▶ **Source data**

/-- Settles O58: `SEEK` leads back to the code just written, of which the scan finds the unary part and the payload
field holds what was put into it. -/
theorem golombRoundTrip : Obligations.GolombRoundTrip := by
  intro b pp sgn stop value u s sl hs hsl hstop hnumber hroom
  have hk := golombPrefix_le (le_of_golombNumber hnumber)
  have hlength : golombLength u = 2 * golombPrefix u + 1 := rfl
  obtain ⟨s1, s2, sl2, hwrite, hseek, hs2, hsl2, hcursor, hcount, hbytes⟩ :=
    put_then_seek_back hs hsl (by omega) hroom (exec_wreg_of_number hsl pp hstop hnumber)
  obtain ⟨-, -, -, hwf, -⟩ := s.slot_wf hs b sl hsl.1
  have hgrown := sl.growTo_bytes_wf (sl.cursor.toNat + golombLength u) hwf
  have hcode : sl2.bytes.UnaryAt pp.bio stop sl2.cursor.toNat (golombPrefix u) := by
    rw [hbytes, hcursor]
    exact Memory.putGolomb_unaryAt _ hgrown _ u pp hstop
  have hpayload : sl2.bytes.golombPayload sl2.cursor.toNat (golombPrefix u) pp = u + 1 - 2 ^ golombPrefix u := by
    rw [hbytes, hcursor]
    exact Memory.golombPayload_putGolomb _ hgrown _ u pp _
  have hread := exec_rdeg_within hs2 hsl2 pp hstop hcode sgn hk (by omega)
  obtain ⟨hsum, -⟩ := golombPrefix_spec u
  rw [hpayload, ← hsum, Nat.add_sub_cancel, golombResult_golombNumber hnumber] at hread
  exact ⟨s1, s2, _, hwrite, hseek, hread, rfl⟩

end Sys2Proof.Machine
end

section
/-! The division and its laws (43_crc.md R130, R135). One step of the register is described three times: in unbounded
integers, over XOR, and by what can be told from its result; the laws carry that over bytes and lists of bytes. -/

namespace Sys2Proof.Machine

/-! ### The low bits of a word -/

@[simp] theorem toNat_lowBits (a : Word) (w : Nat) : (lowBits a w).toNat = a.toNat % 2 ^ w :=
  (BitVec.toNat_ofNat _ _).trans (Nat.mod_eq_of_lt ((Nat.mod_le _ _).trans_lt a.isLt))

theorem toNat_lowBits_lt (a : Word) (w : Nat) : (lowBits a w).toNat < 2 ^ w := by
  rw [toNat_lowBits]
  exact Nat.mod_lt _ (Nat.two_pow_pos w)

theorem lowBits_of_lt {a : Word} {w : Nat} (h : a.toNat < 2 ^ w) : lowBits a w = a :=
  BitVec.eq_of_toNat_eq ((toNat_lowBits a w).trans (Nat.mod_eq_of_lt h))

theorem getLsbD_lowBits (a : Word) (w i : Nat) : (lowBits a w).getLsbD i = (decide (i < w) && a.getLsbD i) := by
  rw [← BitVec.testBit_toNat, toNat_lowBits, Nat.testBit_mod_two_pow, BitVec.testBit_toNat]

theorem getLsbD_of_toNat_lt {n w i : Nat} {r : BitVec n} (h : r.toNat < 2 ^ w) (hi : w ≤ i) : r.getLsbD i = false := by
  rw [← BitVec.testBit_toNat]
  exact Nat.testBit_eq_false_of_lt (h.trans_le (Nat.pow_le_pow_right (by decide) hi))

/-! ### One step of the register -/

/-- One step of the division in unbounded integers (43_crc.md R130). -/
def crcStepNat (pm r : ℕ) : ℕ := if r % 2 = 1 then r / 2 ^^^ pm else r / 2

/-- The step of the model is the step in unbounded integers. -/
theorem toNat_crcStep (pm : Word) : Function.Semiconj BitVec.toNat (crcStep pm) (crcStepNat pm.toNat) := by
  intro r
  rw [crcStep, crcStepNat]
  split <;> simp [Nat.shiftRight_eq_div_pow]

/-- The step without a case split on the register: the polynomial is added under the bit shifted out. -/
theorem crcStep_eq (pm r : Word) : crcStep pm r = r >>> 1 ^^^ if r.getLsbD 0 = true then pm else 0 := by
  have hbit : r.getLsbD 0 = true ↔ r.toNat % 2 = 1 := by
    rw [← BitVec.testBit_toNat, Nat.testBit_zero, decide_eq_true_iff]
  rw [crcStep]
  by_cases h : r.toNat % 2 = 1
  · rw [if_pos h, if_pos (hbit.mpr h)]
  · rw [if_neg h, if_neg (mt hbit.mp h)]
    exact BitVec.xor_zero.symm

theorem crcStep_xor (pm r s : Word) : crcStep pm (r ^^^ s) = crcStep pm r ^^^ crcStep pm s := by
  have hpoly : (if (r ^^^ s).getLsbD 0 = true then pm else 0) =
      (if r.getLsbD 0 = true then pm else 0) ^^^ (if s.getLsbD 0 = true then pm else 0) := by
    rw [BitVec.getLsbD_xor]
    cases r.getLsbD 0 <;> cases s.getLsbD 0 <;> simp
  rw [crcStep_eq, crcStep_eq, crcStep_eq, BitVec.ushiftRight_xor_distrib, hpoly]
  ac_rfl

/-- A step takes one bit off the register, down to the width of the polynomial. -/
theorem crcStep_lt {pm r : Word} {w : Nat} (hpm : pm.toNat < 2 ^ w) (hr : r.toNat < 2 ^ (w + 1)) :
    (crcStep pm r).toNat < 2 ^ w := by
  have hhalf : r.toNat / 2 < 2 ^ w := by omega
  rw [toNat_crcStep, crcStepNat]
  split
  · exact Nat.xor_lt_two_pow hhalf hpm
  · exact hhalf

/-- The registers of width `w`: those the division by a polynomial of width `w` stays within. -/
def crcRegisters (w : Nat) : Set Word := {r | r.toNat < 2 ^ w}

theorem crcStep_mapsTo {pm : Word} {w : Nat} (hpm : pm.toNat < 2 ^ w) :
    Set.MapsTo (crcStep pm) (crcRegisters w) (crcRegisters w) := fun _ hr =>
  crcStep_lt hpm (hr.trans (Nat.pow_lt_pow_right (by decide) w.lt_succ_self))

section
variable {pm : Word} {w : Nat} (hw : 1 ≤ w) (htop : pm.getLsbD (w - 1) = true)
include hw htop

/-- When bit `w - 1` of the polynomial is set, bit `w - 1` tells after the step which bit was shifted out. -/
theorem getLsbD_crcStep_top {r : Word} (hr : r ∈ crcRegisters w) :
    (crcStep pm r).getLsbD (w - 1) = r.getLsbD 0 := by
  have hshifted : (r >>> 1).getLsbD (w - 1) = false := by
    rw [BitVec.getLsbD_ushiftRight]
    exact getLsbD_of_toNat_lt hr (by omega)
  rw [crcStep_eq, BitVec.getLsbD_xor, hshifted, Bool.false_xor]
  cases r.getLsbD 0
  · exact BitVec.getLsbD_zero
  · exact htop

/-- So the step can be undone. -/
theorem crcStep_injOn : Set.InjOn (crcStep pm) (crcRegisters w) := by
  intro r hr s hs h
  have hlow : r.getLsbD 0 = s.getLsbD 0 := by
    rw [← getLsbD_crcStep_top hw htop hr, h, getLsbD_crcStep_top hw htop hs]
  have hrest : r >>> 1 = s >>> 1 := by
    rw [crcStep_eq, crcStep_eq, hlow] at h
    exact (BitVec.xor_left_inj _).mp h
  refine BitVec.eq_of_getLsbD_eq fun i _ => ?_
  cases i with
  | zero => exact hlow
  | succ i => simpa [Nat.add_comm] using congrArg (·.getLsbD i) hrest

end

/-! ### Several steps -/

theorem crcSteps_eq_iterate (pm : Word) (n : Nat) : crcSteps pm n = (crcStep pm)^[n] := by
  induction n with
  | zero => rfl
  | succ n ih => exact congrArg (· ∘ crcStep pm) ih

▶ **About this task**
Line by line, restate the data exactly.

▶ **Output for this task**
/-- Settles O58: `SEEK` leads back to the code just written, of which the scan finds the unary part and the payload
field holds what was put into it. -/
theorem golombRoundTrip : Obligations.GolombRoundTrip := by
  intro b pp sgn stop value u s sl hs hsl hstop hnumber hroom
  have hk := golombPrefix_le (le_of_golombNumber hnumber)
  have hlength : golombLength u = 2 * golombPrefix u + 1 := rfl
  obtain ⟨s1, s2, sl2, hwrite, hseek, hs2, hsl2, hcursor, hcount, hbytes⟩ :=
    put_then_seek_back hs hsl (by omega) hroom (exec_wreg_of_number hsl pp hstop hnumber)
  obtain ⟨-, -, -, hwf, -⟩ := s.slot_wf hs b sl hsl.1
  have hgrown := sl.growTo_bytes_wf (sl.cursor.toNat + golombLength u) hwf
  have hcode : sl2.bytes.UnaryAt pp.bio stop sl2.cursor.toNat (golombPrefix u) := by
    rw [hbytes, hcursor]
    exact Memory.putGolomb_unaryAt _ hgrown _ u pp hstop
  have hpayload : sl2.bytes.golombPayload sl2.cursor.toNat (golombPrefix u) pp = u + 1 - 2 ^ golombPrefix u := by
    rw [hbytes, hcursor]
    exact Memory.golombPayload_putGolomb _ hgrown _ u pp _
  have hread := exec_rdeg_within hs2 hsl2 pp hstop hcode sgn hk (by omega)
  obtain ⟨hsum, -⟩ := golombPrefix_spec u
  rw [hpayload, ← hsum, Nat.add_sub_cancel, golombResult_golombNumber hnumber] at hread
  exact ⟨s1, s2, _, hwrite, hseek, hread, rfl⟩

end Sys2Proof.Machine
end

section
/-! The division and its laws (43_crc.md R130, R135). One step of the register is described three times: in unbounded
integers, over XOR, and by what can be told from its result; the laws carry that over bytes and lists of bytes. -/

namespace Sys2Proof.Machine

/-! ### The low bits of a word -/

@[simp] theorem toNat_lowBits (a : Word) (w : Nat) : (lowBits a w).toNat = a.toNat % 2 ^ w :=
  (BitVec.toNat_ofNat _ _).trans (Nat.mod_eq_of_lt ((Nat.mod_le _ _).trans_lt a.isLt))

theorem toNat_lowBits_lt (a : Word) (w : Nat) : (lowBits a w).toNat < 2 ^ w := by
  rw [toNat_lowBits]
  exact Nat.mod_lt _ (Nat.two_pow_pos w)

theorem lowBits_of_lt {a : Word} {w : Nat} (h : a.toNat < 2 ^ w) : lowBits a w = a :=
  BitVec.eq_of_toNat_eq ((toNat_lowBits a w).trans (Nat.mod_eq_of_lt h))

theorem getLsbD_lowBits (a : Word) (w i : Nat) : (lowBits a w).getLsbD i = (decide (i < w) && a.getLsbD i) := by
  rw [← BitVec.testBit_toNat, toNat_lowBits, Nat.testBit_mod_two_pow, BitVec.testBit_toNat]

theorem getLsbD_of_toNat_lt {n w i : Nat} {r : BitVec n} (h : r.toNat < 2 ^ w) (hi : w ≤ i) : r.getLsbD i = false := by
  rw [← BitVec.testBit_toNat]
  exact Nat.testBit_eq_false_of_lt (h.trans_le (Nat.pow_le_pow_right (by decide) hi))

/-! ### One step of the register -/

/-- One step of the division in unbounded integers (43_crc.md R130). -/
def crcStepNat (pm r : ℕ) : ℕ := if r % 2 = 1 then r / 2 ^^^ pm else r / 2

/-- The step of the model is the step in unbounded integers. -/
theorem toNat_crcStep (pm : Word) : Function.Semiconj BitVec.toNat (crcStep pm) (crcStepNat pm.toNat) := by
  intro r
  rw [crcStep, crcStepNat]
  split <;> simp [Nat.shiftRight_eq_div_pow]

/-- The step without a case split on the register: the polynomial is added under the bit shifted out. -/
theorem crcStep_eq (pm r : Word) : crcStep pm r = r >>> 1 ^^^ if r.getLsbD 0 = true then pm else 0 := by
  have hbit : r.getLsbD 0 = true ↔ r.toNat % 2 = 1 := by
    rw [← BitVec.testBit_toNat, Nat.testBit_zero, decide_eq_true_iff]
  rw [crcStep]
  by_cases h : r.toNat % 2 = 1
  · rw [if_pos h, if_pos (hbit.mpr h)]
  · rw [if_neg h, if_neg (mt hbit.mp h)]
    exact BitVec.xor_zero.symm

theorem crcStep_xor (pm r s : Word) : crcStep pm (r ^^^ s) = crcStep pm r ^^^ crcStep pm s := by
  have hpoly : (if (r ^^^ s).getLsbD 0 = true then pm else 0) =
      (if r.getLsbD 0 = true then pm else 0) ^^^ (if s.getLsbD 0 = true then pm else 0) := by
    rw [BitVec.getLsbD_xor]
    cases r.getLsbD 0 <;> cases s.getLsbD 0 <;> simp
  rw [crcStep_eq, crcStep_eq, crcStep_eq, BitVec.ushiftRight_xor_distrib, hpoly]
  ac_rfl

/-- A step takes one bit off the register, down to the width of the polynomial. -/
theorem crcStep_lt {pm r : Word} {w : Nat} (hpm : pm.toNat < 2 ^ w) (hr : r.toNat < 2 ^ (w + 1)) :
    (crcStep pm r).toNat < 2 ^ w := by
  have hhalf : r.toNat / 2 < 2 ^ w := by omega
  rw [toNat_crcStep, crcStepNat]
  split
  · exact Nat.xor_lt_two_pow hhalf hpm
  · exact hhalf

/-- The registers of width `w`: those the division by a polynomial of width `w` stays within. -/
def crcRegisters (w : Nat) : Set Word := {r | r.toNat < 2 ^ w}

theorem crcStep_mapsTo {pm : Word} {w : Nat} (hpm : pm.toNat < 2 ^ w) :
    Set.MapsTo (crcStep pm) (crcRegisters w) (crcRegisters w) := fun _ hr =>
  crcStep_lt hpm (hr.trans (Nat.pow_lt_pow_right (by decide) w.lt_succ_self))

section
variable {pm : Word} {w : Nat} (hw : 1 ≤ w) (htop : pm.getLsbD (w - 1) = true)
include hw htop

/-- When bit `w - 1` of the polynomial is set, bit `w - 1` tells after the step which bit was shifted out. -/
theorem getLsbD_crcStep_top {r : Word} (hr : r ∈ crcRegisters w) :
    (crcStep pm r).getLsbD (w - 1) = r.getLsbD 0 := by
  have hshifted : (r >>> 1).getLsbD (w - 1) = false := by
    rw [BitVec.getLsbD_ushiftRight]
    exact getLsbD_of_toNat_lt hr (by omega)
  rw [crcStep_eq, BitVec.getLsbD_xor, hshifted, Bool.false_xor]
  cases r.getLsbD 0
  · exact BitVec.getLsbD_zero
  · exact htop

/-- So the step can be undone. -/
theorem crcStep_injOn : Set.InjOn (crcStep pm) (crcRegisters w) := by
  intro r hr s hs h
  have hlow : r.getLsbD 0 = s.getLsbD 0 := by
    rw [← getLsbD_crcStep_top hw htop hr, h, getLsbD_crcStep_top hw htop hs]
  have hrest : r >>> 1 = s >>> 1 := by
    rw [crcStep_eq, crcStep_eq, hlow] at h
    exact (BitVec.xor_left_inj _).mp h
  refine BitVec.eq_of_getLsbD_eq fun i _ => ?_
  cases i with
  | zero => exact hlow
  | succ i => simpa [Nat.add_comm] using congrArg (·.getLsbD i) hrest

end

/-! ### Several steps -/

theorem crcSteps_eq_iterate (pm : Word) (n : Nat) : crcSteps pm n = (crcStep pm)^[n] := by
  induction n with
  | zero => rfl
  | succ n ih => exact congrArg (· ∘ crcStep pm) ih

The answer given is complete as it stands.